Two questions about the partial order of propositional modal logics

Question

The propositional modal logics $T$, $B$, $S4$ and $S5$ are related as follows: $T$ has the fewest theorems, $S5$ has the most, $B$ and $S4$ are intermediate between $T$ and $S5$, but they are incomparable. I have two questions about this partial order.
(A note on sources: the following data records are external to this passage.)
-- ==== Sys2Proof/Machine/Commands.lean ====
section
/-! DEFINITION. The meanings of the host commands (40_host_commands R112 to R116). Each is one atomic transaction
(R120). -/

namespace Sys2Proof.Machine

/-- RESET: accepted in any state, and the only way out of FAULTED (40_host_commands R112, 70_reset_and_hazards R310,
60_exceptions R285). -/
def execReset (s : State) : Host.Outcome State Fault Refusal := .next (resetState s)

/-- LZX_FRAME up to its first element: the argument checks, the reader, and the frame loop's first turn
(40_host_commands R114, 41_bitstream R130, 45_lzx_frame R230). -/
def startLzx (s : State) : Except ErrCode State :=
  if s.args.frameSize = 0 ∨ 65535 < s.args.frameSize.toNat then .error .badFrameSize
  else if Config.inCapacity - 2 < s.args.inLen.toNat then .error .badLength
  else
    let t := initReader { s with seq.togo := s.args.frameSize.toNat, seq.run := 0 }
    if t.lzx.hdrRead then continueFrame t else .ok (expectNext .streamHdr t)

/-- ADPCM_BLOCK up to its preamble: the argument checks in order (46_msadpcm R252). -/
def startAdpcm (s : State) : Except ErrCode State :=
  let ch := s.args.adpcmChannels
  let b := s.args.adpcmBlockBytes.toNat
  if ch ≠ 1 ∧ ch ≠ 2 then .error .adpcmBadChannels
  else if b < 7 * ch.toNat ∨ Config.adpcmMaxBlockBytes < b then .error .adpcmBadBlockBytes
  else if Config.inCapacity - 2 < s.args.inLen.toNat then .error .badLength
  else if s.args.inLen.toNat < b then .error .adpcmTruncatedBlock
  else .ok (expectNext .adpcmPreamble { s with seq.apos := 0, seq.emitted := 0 })

/-- Run a command whose start is given, to its end: OUT_COUNT <- 0 first, and a fault of the start is taken. -/
def runCommand (start : State → Except ErrCode State) (s : State) : Host.Outcome State Fault Refusal :=
  let s0 := { s with outCount := 0 }
  match start s0 with
  | .error e => .next (takeFault e s0)
  | .ok t => runEngine (workBound s) t

/-- LZX_FRAME: ignored while FAULTED, else the whole frame (40_host_commands R112, R113, 60_exceptions R283). -/
def execLzxFrame (s : State) : Host.Outcome State Fault Refusal :=
  match s.life with
  | .faulted => .next s
  | .ready => runCommand startLzx s

/-- ADPCM_BLOCK: ignored while FAULTED, else the whole block (40_host_commands R112, R115, 60_exceptions R283). -/
def execAdpcmBlock (s : State) : Host.Outcome State Fault Refusal :=
  match s.life with
  | .faulted => .next s
  | .ready => runCommand startAdpcm s

/-- CMD_RESERVED: BadCommand while READY, ignored while FAULTED (40_host_commands R116, 60_exceptions R283). -/
def execCmdReserved (_v : Word) (s : State) : Host.Outcome State Fault Refusal :=
  match s.life with
  | .faulted => .next s
  | .ready => .next (takeFault .badCommand s)

end Sys2Proof.Machine
end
First, is the intersection of $B$ and $S4$ equal to $T$? That is, is the set of theorems of $T$ precisely the set of theorems which are common to $B$ and $S4$? And second, is the union of $B$ and $S4$ equal to $S5$? That is, is the set of theorems of $S5$ precisely the set of theorems which belong in either $B$ or $S4$? If either of those questions have a negative answer, I would like a specific counterexample, meaning a modal logic formula that is in one of the sets but not in the other.

Answer 1

Both your questions have negative answers (although the first has an almost-positive answer).

Below I'll write $[X]$ for the deductive closure of $X$.
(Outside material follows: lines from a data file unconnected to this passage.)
-- ==== Sys2Proof/Certificates/Slice0/Obligations.lean ====
section
/-! DEFINITION. The statements for the provers. Each docstring names the rules of spec/ a statement formalises, and the log
entry where it speaks of the model's own choice. -/

open Sys2Proof Sys2Proof.Machine

/-! ## Reset, lifecycle and faults -/

/-- 70_reset_and_hazards R310: what RESET sets, what it leaves alone, and what the host then reads. -/
def Obligations.ResetEstablishesTheResetState : Prop :=
  ∀ s : State, ∃ t, exec .reset s = .next t ∧
    t =
      { s with
        lzx :=
          { win := [], wpos := 0, r0 := 1, r1 := 1, r2 := 1, mainLen := List.replicate 512 0,
            lenLen := List.replicate 250 0, alignLen := List.replicate 8 0, preLen := List.replicate 20 0,
            hdrRead := false, btype := 0, blen := 0, brem := 0, intelFilesize := 0, intelStarted := false,
            intelCurpos := 0, framesRead := 0, e8Skipped := false }
        life := .ready
        errcode := 0
        outCount := 0 } ∧
    (∀ i : Int, winGet t.lzx.win i = 0xDC) ∧
    (hostAccess (.read 0x04 .b4) t).port.rdata = 1 ∧
    (∀ off ∈ [0x1C, 0x20, 0x24], (hostAccess (.read off .b4) t).port.rdata = 1) ∧
    ∀ off ∈ [0x28, 0x2C, 0x30, 0x34, 0x38], (hostAccess (.read off .b4) t).port.rdata = 0

/-- 70_reset_and_hazards R313: one RESET after any history gives the state of a RESET after power-on but for the elements
R310 leaves alone (and the model's own fields), and a second RESET changes nothing. -/
def Obligations.ResetIsIdempotentAfterAnyHistory : Prop :=
  ∀ s : State, ∃ t p, exec .reset s = .next t ∧ exec .reset t = .next t ∧ exec .reset State.powerOn = .next p ∧
    t =
      { p with
        rdr := s.rdr, adpcm := s.adpcm, args := s.args, inBuf := s.inBuf, outBuf := s.outBuf,
        e8Policy := s.e8Policy, seq := s.seq, port := s.port, outEpoch := s.outEpoch, viewReads := s.viewReads }

/-- 70_reset_and_hazards R311: FAULTED with NotReset and OUT_COUNT 0 at power-on; every CMD write but RESET is ignored; RESET
leads to State.reset (the values the spec leaves unspecified at power-on are the model's, log 1 and 11). -/
def Obligations.PowerOnAcceptsOnlyReset : Prop :=
  State.powerOn.life = .faulted ∧ State.powerOn.errcode = 0x02 ∧ State.powerOn.outCount = 0 ∧
    ((hostAccess (.read 0x04 .b4) State.powerOn).port.rdata.extractLsb' 0 2 = 0b10 ∧
      (hostAccess (.read 0x04 .b4) State.powerOn).port.rdata.extractLsb' 8 8 = 0x02) ∧
    (∀ v : Word, v ≠ 1 → exec (decodeCommand v) State.powerOn = .next State.powerOn) ∧
    exec (decodeCommand 1) State.powerOn = .next State.reset

/-- 60_exceptions R283: while FAULTED every command but RESET is ignored, host writes still take effect, and RESET is
accepted. -/
def Obligations.FaultedBlockIgnoresEveryCommandButReset : Prop :=
  ∀ s : State, s.life = .faulted →
    (∀ v : Word, v ≠ 1 → exec (decodeCommand v) s = .next s) ∧
    (∀ v : Word,
      (hostAccess (.write 0x08 .b4 v) s).args.inLen = v ∧ (hostAccess (.write 0x0C .b4 v) s).args.frameSize = v ∧
        (hostAccess (.write 0x10 .b4 v) s).args.adpcmChannels = v ∧
        (hostAccess (.write 0x14 .b4 v) s).args.adpcmBlockBytes = v) ∧
    (∀ (o : Nat) (v : Word), o < 131072 →
      inByte (hostAccess (.write (0x10000 + o) .b1 v) s) o = v.setWidth 8 ∧
        outByte (hostAccess (.write (0x30000 + o) .b1 v) s) o = v.setWidth 8) ∧
    ∃ t, exec (decodeCommand 1) s = .next t ∧ t.life = .ready

/-- 30_encoding R80, 40_host_commands R116: the four kinds of CMD value; one other than 1, 2 and 3, 0 included, raises
BadCommand while READY and is ignored while FAULTED. -/
def Obligations.CommandCodesDecodeAndReservedOnesFault : Prop :=
  decodeCommand 1 = .reset ∧ decodeCommand 2 = .lzxFrame ∧ decodeCommand 3 = .adpcmBlock ∧
    faultCode .badCommand = 0x01 ∧
    (∀ (c : DecodeCtx) (v : Word), encode c (decodeCommand v) = some (.command v)) ∧
    ∀ (s : State) (v : Word), v ≠ 1 → v ≠ 2 → v ≠ 3 → decodeCommand v = .cmdReserved v ∧
      (s.life = .ready → Raises (.cmdReserved v) s .badCommand) ∧
      (s.life = .faulted → exec (.cmdReserved v) s = .next s)

/-- 60_exceptions R280, R281: fault entry latches the code, becomes FAULTED, zeroes OUT_COUNT, ends the command, and writes
neither IN nor the argument registers; STATUS shows it at the next access; every fault has its own nonzero code. OUT
becomes unspecified (R282, log 8). -/
def Obligations.FaultEntryLatchesTheCode : Prop :=
  (∀ (e : ErrCode) (s : State),
    takeFault e s =
      { s with
        errcode := faultCode e, life := .faulted, outCount := 0, outBuf := [], outEpoch := s.outEpoch + 1,
        seq := { s.seq with expect := none } } ∧
    (hostAccess (.read 0x04 .b4) (takeFault e s)).port.rdata.extractLsb' 0 2 = 0b10 ∧
    (hostAccess (.read 0x04 .b4) (takeFault e s)).port.rdata.extractLsb' 8 8 = faultCode e) ∧
  [.badCommand, .notReset, .badFrameSize, .badLength, .badBlockType, .inputOverrun, .rawOverrun, .huffmanOversubscribed,
      .emptyTableLookup, .unassignedCode, .lengthRunOverrun, .badPretreeRepeat, .badMatchOffset, .matchOverrun,
      .runStraddlesWindow, .e8TranslationRequired, .adpcmBadChannels, .adpcmBadBlockBytes, .adpcmTruncatedBlock,
      .adpcmBadPredictor].map faultCode =
    [0x01, 0x02, 0x03, 0x04, 0x10, 0x11, 0x12, 0x13, 0x14, 0x15, 0x16, 0x17, 0x18, 0x19, 0x1A, 0x1B, 0x20, 0x21, 0x22,
      0x23] ∧
  (∀ e : ErrCode, faultCode e ≠ 0) ∧ ∀ e f : ErrCode, faultCode e = faultCode f → e = f

/-! ## Host accesses -/

/-- 40_host_commands R111: the fields of STATUS; while FAULTED only fields 2 to 6 and 16 may differ from them. -/
def Obligations.StatusRegisterFields : Prop :=
  (∀ s : State,
    (statusWord s).getLsbD 0 = decide (s.life = .ready) ∧ (statusWord s).getLsbD 1 = decide (s.life = .faulted) ∧
      (statusWord s).getLsbD 2 = s.lzx.e8Skipped ∧ (statusWord s).getLsbD 3 = s.lzx.hdrRead ∧
      (statusWord s).extractLsb' 4 3 = s.lzx.btype ∧ (statusWord s).getLsbD 7 = false ∧
      (statusWord s).extractLsb' 8 8 = s.errcode ∧ (statusWord s).getLsbD 16 = s.lzx.intelStarted ∧
      (statusWord s).extractLsb' 17 15 = 0 ∧
      (s.life = .ready → (hostAccess (.read 0x04 .b4) s).port.rdata = statusWord s) ∧
      ∀ i, i < 32 → i ∉ [2, 3, 4, 5, 6, 16] →
        (hostAccess (.read 0x04 .b4) s).port.rdata.getLsbD i = (statusWord s).getLsbD i) ∧
  ∀ s : State, ∃ t, exec .reset s = .next t ∧ (hostAccess (.read 0x04 .b4) t).port.rdata = 0x00000001

/-- 40_host_commands R110: what each register reads as while READY; an argument register and OUT_COUNT also while FAULTED.
WPOS and FRAMES_READ are held as numbers and read as their low bits (log 25). -/
def Obligations.RegisterReadsShowTheState : Prop :=
  ∀ s : State,
    ((hostAccess (.read 0x00 .b4) s).port.rdata = 0 ∧ (hostAccess (.read 0x08 .b4) s).port.rdata = s.args.inLen ∧
      (hostAccess (.read 0x0C .b4) s).port.rdata = s.args.frameSize ∧
      (hostAccess (.read 0x10 .b4) s).port.rdata = s.args.adpcmChannels ∧
      (hostAccess (.read 0x14 .b4) s).port.rdata = s.args.adpcmBlockBytes ∧
      (hostAccess (.read 0x18 .b4) s).port.rdata = s.outCount ∧ (hostAccess (.read 0x3C .b4) s).port.rdata = 0) ∧
    (s.life = .ready →
      (hostAccess (.read 0x1C .b4) s).port.rdata = s.lzx.r0 ∧ (hostAccess (.read 0x20 .b4) s).port.rdata = s.lzx.r1 ∧
        (hostAccess (.read 0x24 .b4) s).port.rdata = s.lzx.r2 ∧
        (hostAccess (.read 0x28 .b4) s).port.rdata = BitVec.ofNat 32 s.lzx.wpos ∧
        (hostAccess (.read 0x2C .b4) s).port.rdata = s.lzx.brem.setWidth 32 ∧
        (hostAccess (.read 0x30 .b4) s).port.rdata = s.lzx.intelFilesize ∧
        (hostAccess (.read 0x34 .b4) s).port.rdata = s.lzx.intelCurpos ∧
        (hostAccess (.read 0x38 .b4) s).port.rdata = BitVec.ofNat 32 s.lzx.framesRead)

/-- 40_host_commands R117: a write of an argument register changes that register alone, every bit kept, and no command and
no RESET changes it afterwards. -/
def Obligations.ArgumentRegistersKeepWhatTheHostWrote : Prop :=
  (∀ (s : State) (v : Word),
    hostAccess (.write 0x08 .b4 v) s = { s with args.inLen := v } ∧
      hostAccess (.write 0x0C .b4 v) s = { s with args.frameSize := v } ∧
      hostAccess (.write 0x10 .b4 v) s = { s with args.adpcmChannels := v } ∧
      hostAccess (.write 0x14 .b4 v) s = { s with args.adpcmBlockBytes := v }) ∧
  ∀ (v : Word) (s t : State), exec (decodeCommand v) s = .next t → t.args = s.args

/-- 40_host_commands R118, 70_reset_and_hazards R328: register reads have no side effect (they leave the value read, and the
model's count of free reads, log 9 and 18); a write of a read-only register or of 0x3C, a narrow or misaligned register
access, and an access that touches an unmapped offset or two regions are ignored, such a read returning 0. -/
def Obligations.RegisterReadsAndIllPlacedAccessesHaveNoEffect : Prop :=
  ∀ s : State,
    (∀ (off : Nat) (n : AccessSize), off < 0x40 →
      ∃ r k, hostAccess (.read off n) s = { s with port := { s.port with rdata := r }, viewReads := k }) ∧
    (∀ (v : Word), ∀ off ∈ [0x04, 0x18, 0x1C, 0x20, 0x24, 0x28, 0x2C, 0x30, 0x34, 0x38, 0x3C],
      hostAccess (.write off .b4 v) s = s) ∧
    ∀ (addr : Nat) (n : AccessSize) (v : Word),
      (addr < 0x40 ∧ (n ≠ .b4 ∨ addr % 4 ≠ 0) ∨
        0x40 ≤ addr ∧ ¬ (0x10000 ≤ addr ∧ addr + n.bytes ≤ 0x30000) ∧ ¬ (0x30000 ≤ addr ∧ addr + n.bytes ≤ 0x50000)) →
      hostAccess (.write addr n v) s = s ∧
        hostAccess (.read addr n) s = { s with port := { s.port with rdata := 0 } }

/-- 20_memory R66: an access wholly in IN or OUT is performed at any alignment, little-endian; it changes the bytes it names
and nothing else, OUT_COUNT included, and the host reads back what it wrote. -/
def Obligations.BufferAccessesAreLittleEndianAtAnyAlignment : Prop :=
  ∀ (s : State) (o : Nat) (n : AccessSize) (v : Word), o + n.bytes ≤ 131072 →
    (∃ m, hostAccess (.write (0x10000 + o) n v) s = { s with inBuf := m } ∧
      ∀ p, inByte { s with inBuf := m } p =
        if o ≤ p ∧ p < o + n.bytes then v.extractLsb' (8 * (p - o)) 8 else inByte s p) ∧
    (∃ m, hostAccess (.write (0x30000 + o) n v) s = { s with outBuf := m } ∧
      ∀ p, outByte { s with outBuf := m } p =
        if o ≤ p ∧ p < o + n.bytes then v.extractLsb' (8 * (p - o)) 8 else outByte s p) ∧
    (∃ r, hostAccess (.read (0x10000 + o) n) s = { s with port := { s.port with rdata := r } } ∧
      ∀ k, k < 4 → r.extractLsb' (8 * k) 8 = if k < n.bytes then inByte s (o + k) else 0) ∧
    ∃ r, hostAccess (.read (0x30000 + o) n) s = { s with port := { s.port with rdata := r } } ∧
      ∀ k, k < 4 → r.extractLsb' (8 * k) 8 = if k < n.bytes then outByte s (o + k) else 0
The defining sentence of $S_5$, namely $$\Diamond p\rightarrow\Box\Diamond p,$$ is not in $S_4$ or $B$. On the other hand, this is a near thing: the frames validating $B\cup S_4$ are exactly the frames validating $S_5$, and so the appropriate completeness theorem (actually, there are several we could use here) says that $S_5$ is contained in $[S_4\cup B]$. In particular, in the lattice of deductively closed modal theories, $S_5$ is the least upper bound of $S_4$ and $B$.

Meanwhile, $[B]\cap [S_4]$ is trivially deductively closed, but it is also larger than $T$. Keep in mind that if $B\vdash\varphi$ and $S_4\vdash\psi$ then $[B]\cap [S_4]\vdash\varphi\vee\psi$, and this lets us build lots of counterexamples. For example, most obviously we can use the sentence $$(\Box p\rightarrow\Box\Box p)\vee (\Box p\rightarrow\Diamond p),$$ which is just the disjunction of the defining sentences of $S_4$ and $B$ respectively.